Mayor’s Remarks

Yacht Basin

This is Dr. Joe Pat Hatem, Mayor of the City of Southport. I would like to talk with you today concerning our Yacht Basin and ideas on how we move forward.  This is based on a memo I wrote May 16, 2020.  I want to start with a quote from the document. “City of Southport Vision and Core Values:  Southport desires to strive for excellence in our government, project a positive attitude, involve our community and protect our citizens by ensuring safe, secure and tranquil quality of life with controlled and orderly growth…maintaining its quiet residential atmosphere and protecting the city’s historic assets.”

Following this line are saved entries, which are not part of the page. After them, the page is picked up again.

-- ==== Sys2Proof/Machine/UnitState.lean ====
section
/-! DEFINITION. What the edge dies, the flash devices and the pins hold beside their registers: resets and boot, mailboxes and
sessions, copy channels, the tuning ring, the governor, MUTE (13 to 18). -/
namespace Sys2Proof.Machine

/-- The errors that stand in memories outside the cores, each with the die or Bridge it is in (DRAM: 0), and the upsets of units there (17
R440 to R444; logs 87 and 88). -/
structure Errs where
  marks : List (Nat × Mark)
  upsets : List Upset
deriving DecidableEq, Repr

def Errs.none : Errs := ⟨[], []⟩

/-- How far the module is from serving commands (15 R403, 16 R425, 18 R464): without input; held in a Warm or Cold reset; stopped
in boot; the Soundpost released but its Device reset sequence not complete; up. -/
inductive Life
  | off | inReset | bootHalt | released | up
deriving DecidableEq, Repr

/-- Why a Device reset is due (15 R403, 14 R390, 16 R432): the boot after a Cold or Warm reset; the RESET command, or the exit
from A3, with the mailbox whose ACK starts it. -/
inductive DeviceCause
  | cold | warm | command (n : Nat) | a3Exit (n : Nat)
deriving DecidableEq, Repr

/-- A mailbox (14 R376 to R380): its 4 KiB, the side that wrote GO, and the nonce bound to it. -/
structure Mailbox where
  mem : Memory
  owner : Side
  nonce : Option (List Byte)
deriving DecidableEq, Repr

def Mailbox.reset : Mailbox := ⟨[], .apeno, none⟩

/-- The ring receiver (13 R345, R346): consecutive valid SYNCs that count toward LOCKED, and toward its loss; the count at the
last valid SYNC, or at a master the return of its own; the count at which holdover began; the count of the last SYNC
sent. -/
structure Ring where
  good : Nat
  bad : Nat
  heard : Nat
  since : Nat
  sentAt : Option Nat
  lost : Bool
deriving DecidableEq, Repr

def Ring.reset : Ring := ⟨0, 0, 0, 0, none, false⟩

/-- The governor and the wear accounting (16 R417, R418, R423): input power of the last periods, latest first; that of the
first one since the last Warm reset; under_run; TIME95 with the seconds not yet written, the periods that do not yet
make a second, TRIPS; and the count at the end of the last period. -/
structure Governor where
  hist : List Nat
  first : Option Nat
  underRun : Nat
  time95 : Nat
  rest : Nat
  trips : Nat
  endAt : Option Nat
deriving DecidableEq, Repr

def Governor.reset : Governor := ⟨[], none, 0, 0, 0, 0, none⟩

/-- The replay-protected area (15 R401), the key programmed into FL1 at the first boot, and its 32-bit write counter (18 R476). -/
structure Rpa where
  userArb : Nat
  fwArb : Nat
  active : Nat
  time95 : Nat
  trips : Nat
  boots : Nat
  updates : Nat
  key : Option (List Byte)
  writes : Nat
deriving DecidableEq, Repr

/-- An authenticated write of the replay-protected area, which its write counter counts (15 R401, 18 R476). -/
def Rpa.written (r : Rpa) : Rpa := { r with writes := min (2 ^ 32 - 1) (r.writes + 1) }

/-- The flash devices (15 R392). FL0 and FL1 hold the complement of each byte, so that an erased byte is not listed. -/
structure Flash where
  fl0 : Memory
  fl1 : Memory
  rpa : Rpa
deriving DecidableEq, Repr

/-- What the last boot left (15 R403 to R407): the verified factory region and the user region in use in Soundpost memory with
its number, the firmware in force, the closed measurement log, the boot nonce and the keys of the sessions; and what the security die
keeps: the DeviceID scalar, the CDI, the alias scalar, and the alias certificate (15 R405, R406). -/
structure Booted where
  factory : List Byte
  user : Option (Nat × List Byte)
  fw : List Byte
  fwPkg : Option (List Byte)
  log : List Byte
  nonce : List Byte
  kHost : Option (List Byte)
  kBmc : Option (List Byte)
  deviceKey : Nat
  cdi : List Byte
  aliasKey : Nat
  aliasCert : List Byte
deriving DecidableEq, Repr

def Booted.none : Booted := ⟨[], Option.none, [], Option.none, [], [], Option.none, Option.none, 0, [], 0, []⟩

/-- MUTE and the scan network (17 R447 to R454): the mute count in force while armed, host transactions that wait for resumption, whether
one proceeds, the shift positions of the 140 segments, and a number that tells one frozen state from another. -/
structure Mute where
  due : Nat
  waiting : List Instr
  thaw : Bool
  scan : SMap Nat
  frozen : Nat
deriving DecidableEq, Repr

def Mute.reset : Mute := ⟨0, [], false, [], 0⟩

/-- The Soundpost's command executive (14 R378 to R381, R390): queued mailboxes in the order they are taken, consecutive
authentication failures, a lockout in force, and the mailbox whose POWER command waits for tiles to gate (16 R430). -/
structure Exec where
  queue : List Nat
  fails : Nat
  lockout : Bool
  draining : Option Nat
deriving DecidableEq, Repr

def Exec.reset : Exec := ⟨[], 0, false, none⟩

/-- The pins the module drives or samples that its registers do not show (18 R460): MUTE_N, ALARM_N, SMB_ALERT_N, high being
true. -/
structure Pins where
  muteN : Bool
  alarmN : Bool
  smbAlertN : Bool
deriving DecidableEq, Repr

def Pins.reset : Pins := ⟨true, true, true⟩

end Sys2Proof.Machine
end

What are the goals I see for the Yacht Basin? To protect the City’s beautiful shore and river view.  It is iconic, historic, it is why thousands travel to our city each year.  It must be preserved and protected.  There must be pedestrian safety and access.  We are a walkable community.  There must be safety with respect to the traffic pattern, it must be efficient, effective, and it must be conducive to parking access, which is another big issue.  We want to promote harmony with residential, business, and tourism interests.  I want to hear from all interested parties and all citizens will have a voice.  I want to see a partnership and cooperation with existing restaurants and businesses in the Yacht Basin to promote historic preservation and economic development. We must have sidewalks, lighting, a storm water drainage plan, not only for the Yacht Basin, but for our entire city.

We are working towards our City Dock being repaired and are continuing to work towards an overall stabilization of our 4000 feet of waterfront.  I recommend water quality protection, access management—pedestrian access—traffic safety, appearance standards, historic preservation, signage that is appropriate, building  height limit, efficient land use, storm water management, environmental protection, and controlled growth and economic development while promoting a working historic heritage waterfront.  This will require not only input from our citizens, but will also require engineering recommendations to help achieve the goals I have listed and goals from you the citizens.  The science of engineering will help guide us, just as engineers have done with respect to my goal for regionalization of our sewer system and for the restoration of the Southport Weather Tower.

I have already heard from many citizens and have met with them, masks on, physical distancing, and listened to concerns from traffic pattern recommendations such as making West Bay Street and Yacht Basin Drive one way, to how this may not be possible due to the high tides, to closing Brunswick Street to vehicular traffic, to reversing traffic on Short Street.  We must remember the effects of rising ocean levels to higher tides and more severe and more frequent hurricanes, all which will need to factor into the engineering plans and be included in an overall strategic engineering plan from how wide can the roads be , what material to use, how we can  preserve permeable surface, parking, traffic patterns, safety, environmental issues and historic preservation while realizing the Yacht Basin is part of the tourism economic engine and helps to make wonderful memories for our visitors, our families and all of us who call Southport home.